[[ Provided records, beginning ]]
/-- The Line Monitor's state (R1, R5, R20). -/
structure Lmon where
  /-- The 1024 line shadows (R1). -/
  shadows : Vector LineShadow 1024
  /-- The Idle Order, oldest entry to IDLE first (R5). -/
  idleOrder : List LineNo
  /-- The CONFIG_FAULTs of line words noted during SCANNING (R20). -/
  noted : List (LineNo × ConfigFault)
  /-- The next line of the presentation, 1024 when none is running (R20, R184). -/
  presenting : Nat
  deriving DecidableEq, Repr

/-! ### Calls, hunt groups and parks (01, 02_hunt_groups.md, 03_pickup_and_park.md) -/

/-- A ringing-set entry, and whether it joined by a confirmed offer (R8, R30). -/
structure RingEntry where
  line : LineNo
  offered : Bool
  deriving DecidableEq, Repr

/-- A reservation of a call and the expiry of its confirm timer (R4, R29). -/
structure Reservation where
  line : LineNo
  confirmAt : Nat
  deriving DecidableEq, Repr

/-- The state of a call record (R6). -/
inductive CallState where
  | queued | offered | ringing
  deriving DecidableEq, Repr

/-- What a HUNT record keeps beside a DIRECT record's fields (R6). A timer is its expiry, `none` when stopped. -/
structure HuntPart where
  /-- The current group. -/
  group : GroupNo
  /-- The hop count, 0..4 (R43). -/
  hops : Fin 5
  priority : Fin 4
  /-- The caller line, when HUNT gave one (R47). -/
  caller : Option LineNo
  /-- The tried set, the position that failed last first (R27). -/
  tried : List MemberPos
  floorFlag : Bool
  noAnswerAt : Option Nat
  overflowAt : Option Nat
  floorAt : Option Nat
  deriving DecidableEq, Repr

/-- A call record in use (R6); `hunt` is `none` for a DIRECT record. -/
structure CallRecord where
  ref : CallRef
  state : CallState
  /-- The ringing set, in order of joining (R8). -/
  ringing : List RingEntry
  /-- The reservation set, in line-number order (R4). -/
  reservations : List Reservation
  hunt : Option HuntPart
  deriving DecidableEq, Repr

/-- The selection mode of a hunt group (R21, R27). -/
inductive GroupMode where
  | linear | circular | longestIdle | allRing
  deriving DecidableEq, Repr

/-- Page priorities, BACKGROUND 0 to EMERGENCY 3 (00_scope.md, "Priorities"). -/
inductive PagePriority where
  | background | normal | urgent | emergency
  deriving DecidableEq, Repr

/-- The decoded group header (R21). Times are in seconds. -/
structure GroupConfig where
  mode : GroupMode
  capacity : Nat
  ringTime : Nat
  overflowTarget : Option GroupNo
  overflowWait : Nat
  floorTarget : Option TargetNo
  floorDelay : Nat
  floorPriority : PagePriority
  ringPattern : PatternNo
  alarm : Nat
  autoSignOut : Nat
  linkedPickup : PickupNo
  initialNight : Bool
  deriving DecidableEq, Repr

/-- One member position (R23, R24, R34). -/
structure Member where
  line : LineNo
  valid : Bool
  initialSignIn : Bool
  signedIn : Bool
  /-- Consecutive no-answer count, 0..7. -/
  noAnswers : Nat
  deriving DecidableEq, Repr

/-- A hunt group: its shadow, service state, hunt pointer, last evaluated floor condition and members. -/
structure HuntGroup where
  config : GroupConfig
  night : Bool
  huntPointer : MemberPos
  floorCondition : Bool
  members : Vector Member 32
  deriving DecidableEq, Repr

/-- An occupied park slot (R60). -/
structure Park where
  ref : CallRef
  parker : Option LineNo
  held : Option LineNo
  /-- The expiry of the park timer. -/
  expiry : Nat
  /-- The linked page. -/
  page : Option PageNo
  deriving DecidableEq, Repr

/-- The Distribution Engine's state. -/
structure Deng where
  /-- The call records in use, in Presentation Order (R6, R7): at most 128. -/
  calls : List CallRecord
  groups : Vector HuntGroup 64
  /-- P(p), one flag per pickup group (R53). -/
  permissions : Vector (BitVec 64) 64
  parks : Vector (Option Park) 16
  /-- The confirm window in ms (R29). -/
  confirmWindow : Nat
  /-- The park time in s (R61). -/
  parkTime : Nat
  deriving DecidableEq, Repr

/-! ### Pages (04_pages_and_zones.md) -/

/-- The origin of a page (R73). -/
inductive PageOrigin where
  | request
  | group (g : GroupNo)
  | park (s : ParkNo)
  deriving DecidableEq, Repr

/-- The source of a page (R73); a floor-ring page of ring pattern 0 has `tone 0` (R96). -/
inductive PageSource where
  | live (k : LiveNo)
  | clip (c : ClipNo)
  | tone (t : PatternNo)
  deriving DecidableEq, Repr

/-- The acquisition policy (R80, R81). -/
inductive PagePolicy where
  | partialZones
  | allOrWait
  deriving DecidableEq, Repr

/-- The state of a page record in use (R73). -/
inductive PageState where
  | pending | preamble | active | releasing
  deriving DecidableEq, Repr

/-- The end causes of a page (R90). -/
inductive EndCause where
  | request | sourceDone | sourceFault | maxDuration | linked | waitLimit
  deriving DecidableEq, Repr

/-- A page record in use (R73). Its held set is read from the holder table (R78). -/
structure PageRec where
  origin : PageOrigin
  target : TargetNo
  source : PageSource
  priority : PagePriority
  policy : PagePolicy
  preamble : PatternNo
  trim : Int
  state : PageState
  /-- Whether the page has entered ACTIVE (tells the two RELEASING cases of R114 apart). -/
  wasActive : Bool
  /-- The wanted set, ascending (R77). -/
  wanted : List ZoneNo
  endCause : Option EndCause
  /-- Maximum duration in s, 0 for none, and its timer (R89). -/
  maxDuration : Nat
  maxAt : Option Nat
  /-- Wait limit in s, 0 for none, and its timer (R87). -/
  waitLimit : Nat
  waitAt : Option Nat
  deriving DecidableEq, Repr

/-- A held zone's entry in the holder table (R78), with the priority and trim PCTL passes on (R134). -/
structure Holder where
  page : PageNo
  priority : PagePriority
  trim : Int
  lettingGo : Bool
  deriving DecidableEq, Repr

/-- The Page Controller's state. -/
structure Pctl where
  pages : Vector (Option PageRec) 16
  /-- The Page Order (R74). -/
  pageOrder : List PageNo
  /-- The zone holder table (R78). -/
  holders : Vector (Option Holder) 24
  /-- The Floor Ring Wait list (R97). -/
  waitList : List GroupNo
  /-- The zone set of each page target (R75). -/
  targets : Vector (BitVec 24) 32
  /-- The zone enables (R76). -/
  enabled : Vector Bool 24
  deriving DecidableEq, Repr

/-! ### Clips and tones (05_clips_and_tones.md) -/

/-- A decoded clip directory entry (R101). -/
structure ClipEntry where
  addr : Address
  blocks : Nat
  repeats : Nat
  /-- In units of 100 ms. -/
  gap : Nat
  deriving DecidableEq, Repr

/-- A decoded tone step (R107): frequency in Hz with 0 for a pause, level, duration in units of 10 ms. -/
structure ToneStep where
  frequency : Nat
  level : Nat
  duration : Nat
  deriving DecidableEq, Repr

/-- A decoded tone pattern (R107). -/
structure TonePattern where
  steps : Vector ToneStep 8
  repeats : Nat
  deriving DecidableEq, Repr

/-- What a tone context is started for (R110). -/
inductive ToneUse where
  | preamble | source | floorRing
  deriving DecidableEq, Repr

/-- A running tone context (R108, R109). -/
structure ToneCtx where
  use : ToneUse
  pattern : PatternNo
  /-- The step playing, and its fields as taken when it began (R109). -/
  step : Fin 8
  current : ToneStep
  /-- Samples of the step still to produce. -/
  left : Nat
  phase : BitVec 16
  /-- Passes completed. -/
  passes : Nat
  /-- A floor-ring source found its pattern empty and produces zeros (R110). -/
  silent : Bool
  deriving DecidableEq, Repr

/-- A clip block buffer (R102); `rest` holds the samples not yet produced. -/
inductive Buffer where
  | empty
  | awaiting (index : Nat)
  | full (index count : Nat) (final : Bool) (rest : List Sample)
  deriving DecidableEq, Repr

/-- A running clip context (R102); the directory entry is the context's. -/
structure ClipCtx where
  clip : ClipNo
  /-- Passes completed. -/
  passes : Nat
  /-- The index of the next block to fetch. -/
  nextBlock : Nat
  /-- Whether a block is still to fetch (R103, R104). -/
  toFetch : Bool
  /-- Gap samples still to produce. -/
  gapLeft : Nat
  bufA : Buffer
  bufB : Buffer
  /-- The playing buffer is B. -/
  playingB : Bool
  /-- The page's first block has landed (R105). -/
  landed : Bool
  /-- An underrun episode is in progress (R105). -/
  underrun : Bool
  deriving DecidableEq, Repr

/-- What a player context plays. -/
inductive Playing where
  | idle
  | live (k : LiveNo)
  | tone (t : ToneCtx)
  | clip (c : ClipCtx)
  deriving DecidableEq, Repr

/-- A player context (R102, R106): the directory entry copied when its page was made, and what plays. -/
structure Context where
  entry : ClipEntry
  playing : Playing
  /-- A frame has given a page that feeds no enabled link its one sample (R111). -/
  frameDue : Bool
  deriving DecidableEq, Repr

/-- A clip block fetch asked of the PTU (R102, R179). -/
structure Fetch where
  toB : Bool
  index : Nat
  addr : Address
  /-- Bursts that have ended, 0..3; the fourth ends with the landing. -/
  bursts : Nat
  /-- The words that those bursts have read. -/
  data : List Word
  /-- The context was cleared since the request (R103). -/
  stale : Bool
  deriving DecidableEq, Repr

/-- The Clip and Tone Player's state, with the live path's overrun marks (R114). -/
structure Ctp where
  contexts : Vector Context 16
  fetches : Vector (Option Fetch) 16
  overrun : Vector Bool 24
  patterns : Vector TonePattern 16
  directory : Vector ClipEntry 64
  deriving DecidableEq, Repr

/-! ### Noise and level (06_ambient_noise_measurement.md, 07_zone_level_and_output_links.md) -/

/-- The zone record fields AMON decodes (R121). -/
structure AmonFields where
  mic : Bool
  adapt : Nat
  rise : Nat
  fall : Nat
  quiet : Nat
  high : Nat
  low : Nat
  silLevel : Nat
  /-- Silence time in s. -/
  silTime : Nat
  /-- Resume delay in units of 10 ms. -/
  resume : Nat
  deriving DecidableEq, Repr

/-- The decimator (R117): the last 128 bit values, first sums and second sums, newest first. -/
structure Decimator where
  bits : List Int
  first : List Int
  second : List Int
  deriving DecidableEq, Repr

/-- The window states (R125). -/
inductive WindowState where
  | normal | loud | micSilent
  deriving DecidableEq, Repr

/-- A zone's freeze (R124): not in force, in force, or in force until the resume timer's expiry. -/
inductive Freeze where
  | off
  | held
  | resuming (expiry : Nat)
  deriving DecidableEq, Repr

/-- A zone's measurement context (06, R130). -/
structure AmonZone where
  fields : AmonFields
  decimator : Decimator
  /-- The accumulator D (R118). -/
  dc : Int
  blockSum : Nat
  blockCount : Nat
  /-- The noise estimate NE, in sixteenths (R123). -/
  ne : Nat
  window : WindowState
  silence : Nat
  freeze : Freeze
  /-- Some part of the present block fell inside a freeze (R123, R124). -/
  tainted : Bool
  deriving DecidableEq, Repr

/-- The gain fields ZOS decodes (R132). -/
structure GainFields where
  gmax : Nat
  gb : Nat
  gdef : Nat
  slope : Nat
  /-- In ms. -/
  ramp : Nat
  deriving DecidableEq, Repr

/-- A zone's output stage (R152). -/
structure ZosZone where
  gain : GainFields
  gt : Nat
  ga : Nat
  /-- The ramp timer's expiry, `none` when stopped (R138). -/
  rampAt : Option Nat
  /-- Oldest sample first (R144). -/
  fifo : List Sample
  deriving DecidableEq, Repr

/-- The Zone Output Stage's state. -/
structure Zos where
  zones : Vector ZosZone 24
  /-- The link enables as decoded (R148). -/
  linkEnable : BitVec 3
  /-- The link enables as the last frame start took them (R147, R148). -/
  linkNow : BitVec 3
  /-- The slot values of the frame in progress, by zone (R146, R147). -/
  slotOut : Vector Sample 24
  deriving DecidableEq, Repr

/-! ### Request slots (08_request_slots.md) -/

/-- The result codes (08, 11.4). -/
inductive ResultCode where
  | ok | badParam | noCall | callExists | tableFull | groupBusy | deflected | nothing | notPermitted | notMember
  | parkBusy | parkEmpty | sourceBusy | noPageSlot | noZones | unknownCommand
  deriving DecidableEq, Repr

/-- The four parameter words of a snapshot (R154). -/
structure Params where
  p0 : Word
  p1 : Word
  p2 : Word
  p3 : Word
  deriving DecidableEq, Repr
[[ Provided records, end ]]
[[ Provided records, beginning ]]
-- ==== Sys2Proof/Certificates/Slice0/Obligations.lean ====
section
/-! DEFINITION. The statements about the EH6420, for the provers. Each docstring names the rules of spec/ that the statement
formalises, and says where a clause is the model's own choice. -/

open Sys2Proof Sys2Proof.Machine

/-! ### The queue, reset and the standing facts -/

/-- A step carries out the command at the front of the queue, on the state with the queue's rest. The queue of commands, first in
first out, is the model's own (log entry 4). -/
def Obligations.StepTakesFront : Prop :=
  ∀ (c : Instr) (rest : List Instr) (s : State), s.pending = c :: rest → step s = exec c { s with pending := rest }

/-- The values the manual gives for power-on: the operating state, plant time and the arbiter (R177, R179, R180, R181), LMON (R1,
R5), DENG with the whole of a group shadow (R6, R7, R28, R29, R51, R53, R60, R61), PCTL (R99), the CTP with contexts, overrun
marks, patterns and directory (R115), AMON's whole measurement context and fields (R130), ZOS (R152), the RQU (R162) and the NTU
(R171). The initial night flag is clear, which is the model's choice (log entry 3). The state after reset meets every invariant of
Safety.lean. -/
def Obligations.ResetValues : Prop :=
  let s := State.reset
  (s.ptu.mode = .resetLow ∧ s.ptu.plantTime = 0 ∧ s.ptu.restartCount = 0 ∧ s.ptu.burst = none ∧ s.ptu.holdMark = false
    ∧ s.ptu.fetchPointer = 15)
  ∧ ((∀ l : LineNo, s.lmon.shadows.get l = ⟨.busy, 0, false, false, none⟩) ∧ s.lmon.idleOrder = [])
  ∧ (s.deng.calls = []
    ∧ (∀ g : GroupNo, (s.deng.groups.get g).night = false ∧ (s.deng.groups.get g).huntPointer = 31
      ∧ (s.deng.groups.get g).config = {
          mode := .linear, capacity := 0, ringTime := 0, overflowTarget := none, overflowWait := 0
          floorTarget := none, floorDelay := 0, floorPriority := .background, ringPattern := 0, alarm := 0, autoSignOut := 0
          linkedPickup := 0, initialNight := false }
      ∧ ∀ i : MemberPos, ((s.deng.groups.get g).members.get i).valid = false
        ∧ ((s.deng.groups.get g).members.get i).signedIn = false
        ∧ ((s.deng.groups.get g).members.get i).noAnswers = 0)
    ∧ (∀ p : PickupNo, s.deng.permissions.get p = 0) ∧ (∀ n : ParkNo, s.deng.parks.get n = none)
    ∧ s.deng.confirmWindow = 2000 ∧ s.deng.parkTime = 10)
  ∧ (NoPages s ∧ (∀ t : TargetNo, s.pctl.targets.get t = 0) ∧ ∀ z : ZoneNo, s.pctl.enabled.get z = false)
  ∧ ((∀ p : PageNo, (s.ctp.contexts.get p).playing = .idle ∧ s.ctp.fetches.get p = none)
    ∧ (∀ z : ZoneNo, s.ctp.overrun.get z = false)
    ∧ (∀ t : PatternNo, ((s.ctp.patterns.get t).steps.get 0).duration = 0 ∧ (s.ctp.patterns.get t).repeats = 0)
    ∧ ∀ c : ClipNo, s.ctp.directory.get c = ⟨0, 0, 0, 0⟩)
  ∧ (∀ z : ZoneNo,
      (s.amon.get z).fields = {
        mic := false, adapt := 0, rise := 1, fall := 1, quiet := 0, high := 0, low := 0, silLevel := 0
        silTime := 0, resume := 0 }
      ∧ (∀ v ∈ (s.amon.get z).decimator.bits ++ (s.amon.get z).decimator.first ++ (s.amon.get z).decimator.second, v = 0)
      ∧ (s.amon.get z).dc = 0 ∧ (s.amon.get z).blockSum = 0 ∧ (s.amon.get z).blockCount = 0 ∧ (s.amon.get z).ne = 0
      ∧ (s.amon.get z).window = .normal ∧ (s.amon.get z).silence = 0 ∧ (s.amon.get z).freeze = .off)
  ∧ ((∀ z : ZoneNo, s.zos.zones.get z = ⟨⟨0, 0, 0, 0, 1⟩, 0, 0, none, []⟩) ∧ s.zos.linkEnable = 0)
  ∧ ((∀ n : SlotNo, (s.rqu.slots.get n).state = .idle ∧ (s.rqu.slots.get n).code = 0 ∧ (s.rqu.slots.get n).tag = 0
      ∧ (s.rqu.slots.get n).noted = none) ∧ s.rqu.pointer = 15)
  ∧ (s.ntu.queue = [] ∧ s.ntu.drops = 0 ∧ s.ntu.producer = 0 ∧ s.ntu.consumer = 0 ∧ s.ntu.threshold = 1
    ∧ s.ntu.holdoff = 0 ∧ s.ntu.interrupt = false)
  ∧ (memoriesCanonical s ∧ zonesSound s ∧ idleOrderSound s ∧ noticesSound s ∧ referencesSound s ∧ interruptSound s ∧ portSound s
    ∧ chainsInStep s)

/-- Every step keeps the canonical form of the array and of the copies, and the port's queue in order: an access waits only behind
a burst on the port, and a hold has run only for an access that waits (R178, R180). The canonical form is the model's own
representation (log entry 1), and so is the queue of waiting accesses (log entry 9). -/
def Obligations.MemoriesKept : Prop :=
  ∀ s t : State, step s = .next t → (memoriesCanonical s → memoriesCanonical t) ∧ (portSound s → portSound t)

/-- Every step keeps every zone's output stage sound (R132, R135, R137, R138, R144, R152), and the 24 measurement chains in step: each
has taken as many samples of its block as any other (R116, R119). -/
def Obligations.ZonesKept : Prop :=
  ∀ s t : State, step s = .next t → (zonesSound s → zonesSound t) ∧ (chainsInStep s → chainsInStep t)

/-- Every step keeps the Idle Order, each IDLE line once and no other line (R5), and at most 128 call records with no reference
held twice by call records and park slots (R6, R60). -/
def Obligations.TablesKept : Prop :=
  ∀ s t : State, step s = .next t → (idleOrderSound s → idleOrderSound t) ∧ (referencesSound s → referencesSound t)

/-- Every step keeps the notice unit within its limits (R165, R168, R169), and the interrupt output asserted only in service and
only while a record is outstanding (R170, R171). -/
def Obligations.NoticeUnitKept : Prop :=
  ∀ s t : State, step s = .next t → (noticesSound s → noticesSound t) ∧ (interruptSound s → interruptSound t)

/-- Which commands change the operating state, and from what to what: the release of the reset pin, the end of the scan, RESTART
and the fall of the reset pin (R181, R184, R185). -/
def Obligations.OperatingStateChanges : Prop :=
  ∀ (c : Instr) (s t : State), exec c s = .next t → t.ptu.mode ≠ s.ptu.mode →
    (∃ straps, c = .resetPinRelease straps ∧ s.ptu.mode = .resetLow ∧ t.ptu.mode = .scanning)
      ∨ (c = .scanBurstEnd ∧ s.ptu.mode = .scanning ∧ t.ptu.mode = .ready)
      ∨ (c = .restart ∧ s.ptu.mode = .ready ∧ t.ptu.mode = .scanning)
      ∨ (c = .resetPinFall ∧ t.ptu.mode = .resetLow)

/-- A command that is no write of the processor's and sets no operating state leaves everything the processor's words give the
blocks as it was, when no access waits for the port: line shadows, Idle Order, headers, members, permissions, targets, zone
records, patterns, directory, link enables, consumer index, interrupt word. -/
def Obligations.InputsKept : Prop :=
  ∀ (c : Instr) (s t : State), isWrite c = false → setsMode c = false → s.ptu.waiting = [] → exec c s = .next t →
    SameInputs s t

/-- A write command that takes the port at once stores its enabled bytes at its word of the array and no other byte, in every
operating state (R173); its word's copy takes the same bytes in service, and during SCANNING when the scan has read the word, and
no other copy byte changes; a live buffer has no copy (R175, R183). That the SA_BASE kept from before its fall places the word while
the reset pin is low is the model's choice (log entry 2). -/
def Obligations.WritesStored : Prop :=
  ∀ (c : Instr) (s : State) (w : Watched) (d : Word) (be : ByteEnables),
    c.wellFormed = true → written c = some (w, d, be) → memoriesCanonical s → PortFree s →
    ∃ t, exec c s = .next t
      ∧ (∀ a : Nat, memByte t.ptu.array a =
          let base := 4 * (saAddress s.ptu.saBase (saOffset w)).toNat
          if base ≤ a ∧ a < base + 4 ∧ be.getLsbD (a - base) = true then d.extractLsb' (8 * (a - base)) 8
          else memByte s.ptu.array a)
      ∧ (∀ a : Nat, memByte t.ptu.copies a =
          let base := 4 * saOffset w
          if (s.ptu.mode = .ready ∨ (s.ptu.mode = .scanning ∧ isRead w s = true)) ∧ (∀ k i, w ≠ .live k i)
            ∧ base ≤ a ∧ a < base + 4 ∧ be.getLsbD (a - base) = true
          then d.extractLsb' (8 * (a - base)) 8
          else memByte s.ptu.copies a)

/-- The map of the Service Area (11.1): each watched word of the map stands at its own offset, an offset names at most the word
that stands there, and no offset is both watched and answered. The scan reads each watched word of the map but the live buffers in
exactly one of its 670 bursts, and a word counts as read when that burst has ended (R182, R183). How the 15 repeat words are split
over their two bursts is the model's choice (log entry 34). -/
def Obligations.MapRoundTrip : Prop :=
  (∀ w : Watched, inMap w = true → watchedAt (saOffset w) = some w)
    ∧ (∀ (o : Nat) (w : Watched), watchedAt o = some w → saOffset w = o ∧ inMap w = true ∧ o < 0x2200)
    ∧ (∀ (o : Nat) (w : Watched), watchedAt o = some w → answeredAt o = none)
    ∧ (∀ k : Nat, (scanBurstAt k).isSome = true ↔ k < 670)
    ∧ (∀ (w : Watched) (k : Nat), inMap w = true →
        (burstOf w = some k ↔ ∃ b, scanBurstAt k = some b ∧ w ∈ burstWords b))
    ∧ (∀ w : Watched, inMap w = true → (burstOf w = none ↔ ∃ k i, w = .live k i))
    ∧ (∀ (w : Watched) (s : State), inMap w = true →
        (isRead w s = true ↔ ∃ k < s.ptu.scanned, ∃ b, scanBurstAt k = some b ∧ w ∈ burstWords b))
[[ Provided records, end ]]
- Description of the task: From the records above, quote only the lines running from the line with "R5, R20). -/" to the line with "group : GroupNo", both lines included.

- Written reply:
/-- The Line Monitor's state (R1, R5, R20). -/
structure Lmon where
  /-- The 1024 line shadows (R1). -/
  shadows : Vector LineShadow 1024
  /-- The Idle Order, oldest entry to IDLE first (R5). -/
  idleOrder : List LineNo
  /-- The CONFIG_FAULTs of line words noted during SCANNING (R20). -/
  noted : List (LineNo × ConfigFault)
  /-- The next line of the presentation, 1024 when none is running (R20, R184). -/
  presenting : Nat
  deriving DecidableEq, Repr

/-! ### Calls, hunt groups and parks (01, 02_hunt_groups.md, 03_pickup_and_park.md) -/

/-- A ringing-set entry, and whether it joined by a confirmed offer (R8, R30). -/
structure RingEntry where
  line : LineNo
  offered : Bool
  deriving DecidableEq, Repr

/-- A reservation of a call and the expiry of its confirm timer (R4, R29). -/
structure Reservation where
  line : LineNo
  confirmAt : Nat
  deriving DecidableEq, Repr

/-- The state of a call record (R6). -/
inductive CallState where
  | queued | offered | ringing
  deriving DecidableEq, Repr

/-- What a HUNT record keeps beside a DIRECT record's fields (R6). A timer is its expiry, `none` when stopped. -/
structure HuntPart where
  /-- The current group. -/
  group : GroupNo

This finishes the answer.